# [Required work]
From the data below, set down exactly the lines between the one holding "theorem crossMark_freeCount (e" and the one holding "theorem sweep_now (s", inclusive, and no others.

(Dataset items)
- Opening Delimiter -

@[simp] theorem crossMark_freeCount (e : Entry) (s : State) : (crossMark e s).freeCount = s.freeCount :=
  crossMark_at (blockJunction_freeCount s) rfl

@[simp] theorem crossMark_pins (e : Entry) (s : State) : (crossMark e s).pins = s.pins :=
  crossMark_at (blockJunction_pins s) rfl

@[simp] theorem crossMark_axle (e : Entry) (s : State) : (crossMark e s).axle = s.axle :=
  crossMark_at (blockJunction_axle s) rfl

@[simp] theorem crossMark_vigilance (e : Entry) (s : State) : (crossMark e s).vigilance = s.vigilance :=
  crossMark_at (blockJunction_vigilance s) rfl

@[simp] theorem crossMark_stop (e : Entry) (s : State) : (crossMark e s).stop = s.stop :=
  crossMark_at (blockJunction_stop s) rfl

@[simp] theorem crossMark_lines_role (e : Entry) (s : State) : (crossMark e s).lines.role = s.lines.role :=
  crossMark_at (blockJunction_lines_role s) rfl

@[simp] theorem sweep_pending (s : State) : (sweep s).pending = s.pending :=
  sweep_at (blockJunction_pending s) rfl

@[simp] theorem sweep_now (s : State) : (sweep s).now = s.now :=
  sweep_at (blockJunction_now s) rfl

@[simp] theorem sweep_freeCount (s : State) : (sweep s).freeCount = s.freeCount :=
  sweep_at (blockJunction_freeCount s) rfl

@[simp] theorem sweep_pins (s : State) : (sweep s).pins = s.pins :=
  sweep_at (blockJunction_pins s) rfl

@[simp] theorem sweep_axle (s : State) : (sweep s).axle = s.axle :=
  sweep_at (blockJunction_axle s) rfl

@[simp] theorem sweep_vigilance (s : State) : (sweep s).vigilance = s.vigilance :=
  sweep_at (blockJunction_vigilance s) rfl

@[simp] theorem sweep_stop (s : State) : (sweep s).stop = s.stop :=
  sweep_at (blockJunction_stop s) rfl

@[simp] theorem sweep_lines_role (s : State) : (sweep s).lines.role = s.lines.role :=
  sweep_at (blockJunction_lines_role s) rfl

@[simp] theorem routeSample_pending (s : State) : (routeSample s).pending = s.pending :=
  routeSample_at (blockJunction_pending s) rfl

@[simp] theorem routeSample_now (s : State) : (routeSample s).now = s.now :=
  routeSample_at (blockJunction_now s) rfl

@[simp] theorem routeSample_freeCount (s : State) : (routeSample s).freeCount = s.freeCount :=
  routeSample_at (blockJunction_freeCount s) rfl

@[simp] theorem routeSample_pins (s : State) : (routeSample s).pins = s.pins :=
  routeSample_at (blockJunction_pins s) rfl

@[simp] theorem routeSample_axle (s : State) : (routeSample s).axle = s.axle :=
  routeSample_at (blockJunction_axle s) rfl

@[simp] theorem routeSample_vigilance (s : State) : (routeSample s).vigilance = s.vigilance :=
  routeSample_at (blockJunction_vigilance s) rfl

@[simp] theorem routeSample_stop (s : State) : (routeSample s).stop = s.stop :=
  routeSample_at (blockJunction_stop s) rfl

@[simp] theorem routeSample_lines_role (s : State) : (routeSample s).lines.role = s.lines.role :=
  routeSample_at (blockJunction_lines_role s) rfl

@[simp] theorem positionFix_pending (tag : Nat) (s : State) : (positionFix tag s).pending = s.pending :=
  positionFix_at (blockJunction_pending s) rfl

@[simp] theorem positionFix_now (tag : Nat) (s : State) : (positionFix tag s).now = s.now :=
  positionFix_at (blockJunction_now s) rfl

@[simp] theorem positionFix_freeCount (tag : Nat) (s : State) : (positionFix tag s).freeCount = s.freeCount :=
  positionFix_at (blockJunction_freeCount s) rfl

- Closing Delimiter -
- Opening Delimiter -

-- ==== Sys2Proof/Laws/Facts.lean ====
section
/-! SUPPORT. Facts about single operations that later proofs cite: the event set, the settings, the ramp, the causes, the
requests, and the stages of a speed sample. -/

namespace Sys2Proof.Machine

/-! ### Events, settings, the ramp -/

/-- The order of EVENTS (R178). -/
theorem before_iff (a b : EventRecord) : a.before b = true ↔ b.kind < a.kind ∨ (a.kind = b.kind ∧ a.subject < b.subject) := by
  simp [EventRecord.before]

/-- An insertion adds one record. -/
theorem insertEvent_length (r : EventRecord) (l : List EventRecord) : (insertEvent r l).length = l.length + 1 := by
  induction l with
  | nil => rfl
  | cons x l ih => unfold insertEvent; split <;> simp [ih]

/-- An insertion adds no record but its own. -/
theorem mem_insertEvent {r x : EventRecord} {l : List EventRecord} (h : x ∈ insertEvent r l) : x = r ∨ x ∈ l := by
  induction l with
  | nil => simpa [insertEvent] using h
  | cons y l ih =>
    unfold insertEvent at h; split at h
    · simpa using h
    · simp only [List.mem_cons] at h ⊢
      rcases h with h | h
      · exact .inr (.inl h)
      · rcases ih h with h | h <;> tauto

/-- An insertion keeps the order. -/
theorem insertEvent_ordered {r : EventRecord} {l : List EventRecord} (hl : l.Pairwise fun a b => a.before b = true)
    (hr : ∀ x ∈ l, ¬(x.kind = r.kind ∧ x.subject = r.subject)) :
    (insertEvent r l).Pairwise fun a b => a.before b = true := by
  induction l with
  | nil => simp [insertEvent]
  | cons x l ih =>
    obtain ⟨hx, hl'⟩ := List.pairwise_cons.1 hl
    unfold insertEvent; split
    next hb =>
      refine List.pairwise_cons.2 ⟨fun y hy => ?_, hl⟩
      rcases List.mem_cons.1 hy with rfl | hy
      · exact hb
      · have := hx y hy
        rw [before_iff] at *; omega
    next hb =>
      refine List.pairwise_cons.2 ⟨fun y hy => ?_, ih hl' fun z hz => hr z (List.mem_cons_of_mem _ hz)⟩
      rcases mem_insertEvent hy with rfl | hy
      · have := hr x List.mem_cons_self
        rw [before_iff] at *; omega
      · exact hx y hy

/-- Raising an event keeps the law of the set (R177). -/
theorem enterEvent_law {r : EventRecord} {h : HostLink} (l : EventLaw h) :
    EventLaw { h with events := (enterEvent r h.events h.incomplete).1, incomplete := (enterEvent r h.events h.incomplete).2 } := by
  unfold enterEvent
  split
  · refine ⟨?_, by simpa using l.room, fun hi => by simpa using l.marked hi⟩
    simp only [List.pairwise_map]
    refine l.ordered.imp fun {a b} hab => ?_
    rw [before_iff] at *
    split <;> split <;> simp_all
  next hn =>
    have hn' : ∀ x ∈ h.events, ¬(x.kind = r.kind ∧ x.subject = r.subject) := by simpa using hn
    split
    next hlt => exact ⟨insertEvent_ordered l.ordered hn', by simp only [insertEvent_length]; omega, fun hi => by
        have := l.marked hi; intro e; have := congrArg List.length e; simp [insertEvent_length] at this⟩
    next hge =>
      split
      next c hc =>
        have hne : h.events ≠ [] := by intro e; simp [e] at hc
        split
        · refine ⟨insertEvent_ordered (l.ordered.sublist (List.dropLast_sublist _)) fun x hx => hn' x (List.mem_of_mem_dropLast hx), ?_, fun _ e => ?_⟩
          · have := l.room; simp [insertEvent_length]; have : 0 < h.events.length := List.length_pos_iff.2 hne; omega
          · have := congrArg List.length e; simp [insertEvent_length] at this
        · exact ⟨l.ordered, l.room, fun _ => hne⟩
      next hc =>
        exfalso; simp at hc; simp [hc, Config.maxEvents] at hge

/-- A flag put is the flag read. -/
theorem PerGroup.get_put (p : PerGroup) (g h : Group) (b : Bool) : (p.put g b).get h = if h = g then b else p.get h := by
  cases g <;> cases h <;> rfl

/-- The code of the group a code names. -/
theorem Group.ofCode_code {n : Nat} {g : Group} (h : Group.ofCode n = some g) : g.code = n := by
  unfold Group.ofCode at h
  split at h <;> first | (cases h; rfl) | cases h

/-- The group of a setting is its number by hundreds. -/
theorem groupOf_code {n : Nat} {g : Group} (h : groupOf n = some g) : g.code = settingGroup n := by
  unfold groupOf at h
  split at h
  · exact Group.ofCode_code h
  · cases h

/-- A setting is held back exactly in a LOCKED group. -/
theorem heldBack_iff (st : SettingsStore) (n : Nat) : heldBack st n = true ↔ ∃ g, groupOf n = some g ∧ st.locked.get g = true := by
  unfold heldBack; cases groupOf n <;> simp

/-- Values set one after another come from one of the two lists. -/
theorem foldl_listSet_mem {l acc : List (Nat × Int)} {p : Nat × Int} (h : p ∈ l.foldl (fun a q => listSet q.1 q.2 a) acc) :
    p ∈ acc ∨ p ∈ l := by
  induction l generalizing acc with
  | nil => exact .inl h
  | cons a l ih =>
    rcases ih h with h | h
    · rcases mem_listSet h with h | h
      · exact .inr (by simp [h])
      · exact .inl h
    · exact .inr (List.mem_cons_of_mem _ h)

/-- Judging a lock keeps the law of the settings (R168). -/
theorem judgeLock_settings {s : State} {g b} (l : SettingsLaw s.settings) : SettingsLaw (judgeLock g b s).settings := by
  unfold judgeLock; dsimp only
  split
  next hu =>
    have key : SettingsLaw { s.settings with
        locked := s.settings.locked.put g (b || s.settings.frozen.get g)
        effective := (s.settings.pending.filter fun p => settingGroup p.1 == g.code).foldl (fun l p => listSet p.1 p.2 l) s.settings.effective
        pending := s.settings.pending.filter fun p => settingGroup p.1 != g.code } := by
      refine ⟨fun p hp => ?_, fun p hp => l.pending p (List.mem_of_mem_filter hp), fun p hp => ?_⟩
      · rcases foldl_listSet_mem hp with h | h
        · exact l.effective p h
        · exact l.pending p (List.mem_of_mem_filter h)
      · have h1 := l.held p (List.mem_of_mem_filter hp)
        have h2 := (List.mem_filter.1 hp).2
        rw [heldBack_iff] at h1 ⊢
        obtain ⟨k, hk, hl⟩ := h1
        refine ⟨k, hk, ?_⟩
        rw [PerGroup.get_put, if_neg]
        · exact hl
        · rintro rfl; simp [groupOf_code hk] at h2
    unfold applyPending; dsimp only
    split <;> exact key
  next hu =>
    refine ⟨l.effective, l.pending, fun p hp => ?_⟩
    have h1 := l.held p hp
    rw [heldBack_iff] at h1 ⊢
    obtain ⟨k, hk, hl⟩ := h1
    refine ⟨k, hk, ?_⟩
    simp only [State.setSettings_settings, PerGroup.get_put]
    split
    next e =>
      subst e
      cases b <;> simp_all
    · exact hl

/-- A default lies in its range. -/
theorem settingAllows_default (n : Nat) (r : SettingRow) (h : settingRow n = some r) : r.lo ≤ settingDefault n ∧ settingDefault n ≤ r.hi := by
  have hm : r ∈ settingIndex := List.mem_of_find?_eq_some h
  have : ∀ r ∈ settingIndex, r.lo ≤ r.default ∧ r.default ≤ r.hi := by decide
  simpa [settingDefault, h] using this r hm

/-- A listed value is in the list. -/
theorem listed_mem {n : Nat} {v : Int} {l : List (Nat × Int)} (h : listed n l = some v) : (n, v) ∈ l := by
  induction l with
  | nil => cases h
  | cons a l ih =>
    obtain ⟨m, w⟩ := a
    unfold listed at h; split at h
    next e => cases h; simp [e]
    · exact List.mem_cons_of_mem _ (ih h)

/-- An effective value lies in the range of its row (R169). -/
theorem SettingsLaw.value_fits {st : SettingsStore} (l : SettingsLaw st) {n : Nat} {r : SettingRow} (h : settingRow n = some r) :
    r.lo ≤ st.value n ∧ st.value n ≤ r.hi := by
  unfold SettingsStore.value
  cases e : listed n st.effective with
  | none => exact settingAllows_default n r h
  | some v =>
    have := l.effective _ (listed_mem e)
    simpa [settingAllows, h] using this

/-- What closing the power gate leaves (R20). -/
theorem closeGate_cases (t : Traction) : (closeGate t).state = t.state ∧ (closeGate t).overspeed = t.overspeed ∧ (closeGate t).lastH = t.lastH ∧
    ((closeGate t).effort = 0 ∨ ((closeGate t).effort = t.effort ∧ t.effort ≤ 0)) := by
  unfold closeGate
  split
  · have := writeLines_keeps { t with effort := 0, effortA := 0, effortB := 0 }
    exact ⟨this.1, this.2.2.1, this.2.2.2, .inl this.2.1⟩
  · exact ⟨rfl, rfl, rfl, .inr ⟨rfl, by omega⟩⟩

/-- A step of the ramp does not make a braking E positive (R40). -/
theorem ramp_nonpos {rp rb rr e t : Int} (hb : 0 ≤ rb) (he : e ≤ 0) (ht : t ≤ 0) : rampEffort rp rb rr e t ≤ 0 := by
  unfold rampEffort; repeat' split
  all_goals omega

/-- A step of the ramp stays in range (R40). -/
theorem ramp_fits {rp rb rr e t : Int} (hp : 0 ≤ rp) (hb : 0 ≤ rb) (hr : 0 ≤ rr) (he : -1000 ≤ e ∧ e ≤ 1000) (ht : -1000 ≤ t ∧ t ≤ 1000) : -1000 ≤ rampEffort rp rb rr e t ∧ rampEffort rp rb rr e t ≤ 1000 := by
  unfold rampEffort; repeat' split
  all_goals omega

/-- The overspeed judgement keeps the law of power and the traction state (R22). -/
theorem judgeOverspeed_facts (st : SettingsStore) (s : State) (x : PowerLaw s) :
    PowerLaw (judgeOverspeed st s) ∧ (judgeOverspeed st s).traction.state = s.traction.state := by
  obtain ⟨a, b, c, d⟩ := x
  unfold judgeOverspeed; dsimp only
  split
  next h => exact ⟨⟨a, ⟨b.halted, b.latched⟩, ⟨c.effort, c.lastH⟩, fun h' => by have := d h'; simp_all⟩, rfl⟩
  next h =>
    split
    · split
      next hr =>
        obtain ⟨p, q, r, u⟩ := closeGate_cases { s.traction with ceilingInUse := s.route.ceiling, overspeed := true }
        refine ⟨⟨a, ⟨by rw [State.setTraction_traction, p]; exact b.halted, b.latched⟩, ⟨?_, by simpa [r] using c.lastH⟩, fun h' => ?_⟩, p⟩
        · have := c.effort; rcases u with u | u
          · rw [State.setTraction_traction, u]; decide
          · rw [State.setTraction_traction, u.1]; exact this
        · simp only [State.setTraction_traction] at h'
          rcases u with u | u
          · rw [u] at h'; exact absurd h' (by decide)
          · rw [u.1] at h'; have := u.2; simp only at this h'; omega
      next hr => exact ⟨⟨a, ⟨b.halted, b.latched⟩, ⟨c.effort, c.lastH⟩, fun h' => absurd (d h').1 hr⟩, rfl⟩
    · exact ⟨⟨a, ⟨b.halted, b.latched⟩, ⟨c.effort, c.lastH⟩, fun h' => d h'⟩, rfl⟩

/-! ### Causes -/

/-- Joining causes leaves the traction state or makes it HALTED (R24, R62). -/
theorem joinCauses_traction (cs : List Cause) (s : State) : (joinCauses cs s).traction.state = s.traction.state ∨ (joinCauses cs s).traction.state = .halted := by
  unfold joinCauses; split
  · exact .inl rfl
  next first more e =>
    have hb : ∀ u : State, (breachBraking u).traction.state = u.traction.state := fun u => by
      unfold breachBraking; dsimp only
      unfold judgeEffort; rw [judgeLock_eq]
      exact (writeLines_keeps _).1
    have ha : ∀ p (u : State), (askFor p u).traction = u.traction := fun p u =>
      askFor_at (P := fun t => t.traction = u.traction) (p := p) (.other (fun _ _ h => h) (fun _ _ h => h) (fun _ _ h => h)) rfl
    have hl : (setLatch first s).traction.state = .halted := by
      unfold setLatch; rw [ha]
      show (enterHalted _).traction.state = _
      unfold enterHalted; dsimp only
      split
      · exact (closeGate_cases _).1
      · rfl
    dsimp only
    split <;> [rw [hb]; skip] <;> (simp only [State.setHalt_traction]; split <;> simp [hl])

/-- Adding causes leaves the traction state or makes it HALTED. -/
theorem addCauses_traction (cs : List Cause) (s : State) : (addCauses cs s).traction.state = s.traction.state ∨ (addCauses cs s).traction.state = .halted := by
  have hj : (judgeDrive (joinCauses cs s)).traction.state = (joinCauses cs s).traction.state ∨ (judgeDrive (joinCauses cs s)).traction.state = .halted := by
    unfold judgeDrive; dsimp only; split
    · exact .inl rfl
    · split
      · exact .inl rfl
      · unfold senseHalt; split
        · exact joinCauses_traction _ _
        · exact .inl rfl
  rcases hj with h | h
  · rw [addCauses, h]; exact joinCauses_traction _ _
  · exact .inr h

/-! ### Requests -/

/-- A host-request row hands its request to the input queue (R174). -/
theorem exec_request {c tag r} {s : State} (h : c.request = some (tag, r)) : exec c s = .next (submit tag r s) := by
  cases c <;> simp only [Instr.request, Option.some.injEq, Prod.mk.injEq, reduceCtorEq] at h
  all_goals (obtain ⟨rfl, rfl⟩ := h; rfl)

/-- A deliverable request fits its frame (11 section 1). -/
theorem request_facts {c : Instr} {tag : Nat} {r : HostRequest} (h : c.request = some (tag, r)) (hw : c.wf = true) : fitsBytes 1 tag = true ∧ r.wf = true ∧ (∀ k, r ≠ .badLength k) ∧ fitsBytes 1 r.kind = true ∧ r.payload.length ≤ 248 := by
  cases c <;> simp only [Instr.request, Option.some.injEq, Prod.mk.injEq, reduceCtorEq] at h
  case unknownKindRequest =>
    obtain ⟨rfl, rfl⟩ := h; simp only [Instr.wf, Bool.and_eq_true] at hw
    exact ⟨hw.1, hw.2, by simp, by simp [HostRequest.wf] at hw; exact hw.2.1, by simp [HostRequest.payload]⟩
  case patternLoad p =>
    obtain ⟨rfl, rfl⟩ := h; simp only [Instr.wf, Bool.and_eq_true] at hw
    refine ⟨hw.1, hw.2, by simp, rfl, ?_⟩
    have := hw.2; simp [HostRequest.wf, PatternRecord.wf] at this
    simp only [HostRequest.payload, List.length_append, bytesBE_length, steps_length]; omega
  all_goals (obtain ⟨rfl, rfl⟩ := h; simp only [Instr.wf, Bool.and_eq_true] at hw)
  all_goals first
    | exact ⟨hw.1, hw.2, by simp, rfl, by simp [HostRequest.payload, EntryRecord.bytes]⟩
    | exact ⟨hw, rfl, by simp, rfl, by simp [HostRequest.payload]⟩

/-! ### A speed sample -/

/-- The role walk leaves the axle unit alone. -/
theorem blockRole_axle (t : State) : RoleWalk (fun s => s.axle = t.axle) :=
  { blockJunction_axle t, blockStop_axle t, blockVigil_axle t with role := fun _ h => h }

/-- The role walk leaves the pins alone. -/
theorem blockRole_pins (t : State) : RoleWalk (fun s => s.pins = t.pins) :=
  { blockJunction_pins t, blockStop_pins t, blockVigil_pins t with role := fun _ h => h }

- Closing Delimiter -

# [Completed task]
@[simp] theorem crossMark_freeCount (e : Entry) (s : State) : (crossMark e s).freeCount = s.freeCount :=
  crossMark_at (blockJunction_freeCount s) rfl

@[simp] theorem crossMark_pins (e : Entry) (s : State) : (crossMark e s).pins = s.pins :=
  crossMark_at (blockJunction_pins s) rfl

@[simp] theorem crossMark_axle (e : Entry) (s : State) : (crossMark e s).axle = s.axle :=
  crossMark_at (blockJunction_axle s) rfl

@[simp] theorem crossMark_vigilance (e : Entry) (s : State) : (crossMark e s).vigilance = s.vigilance :=
  crossMark_at (blockJunction_vigilance s) rfl

@[simp] theorem crossMark_stop (e : Entry) (s : State) : (crossMark e s).stop = s.stop :=
  crossMark_at (blockJunction_stop s) rfl

@[simp] theorem crossMark_lines_role (e : Entry) (s : State) : (crossMark e s).lines.role = s.lines.role :=
  crossMark_at (blockJunction_lines_role s) rfl

@[simp] theorem sweep_pending (s : State) : (sweep s).pending = s.pending :=
  sweep_at (blockJunction_pending s) rfl

@[simp] theorem sweep_now (s : State) : (sweep s).now = s.now :=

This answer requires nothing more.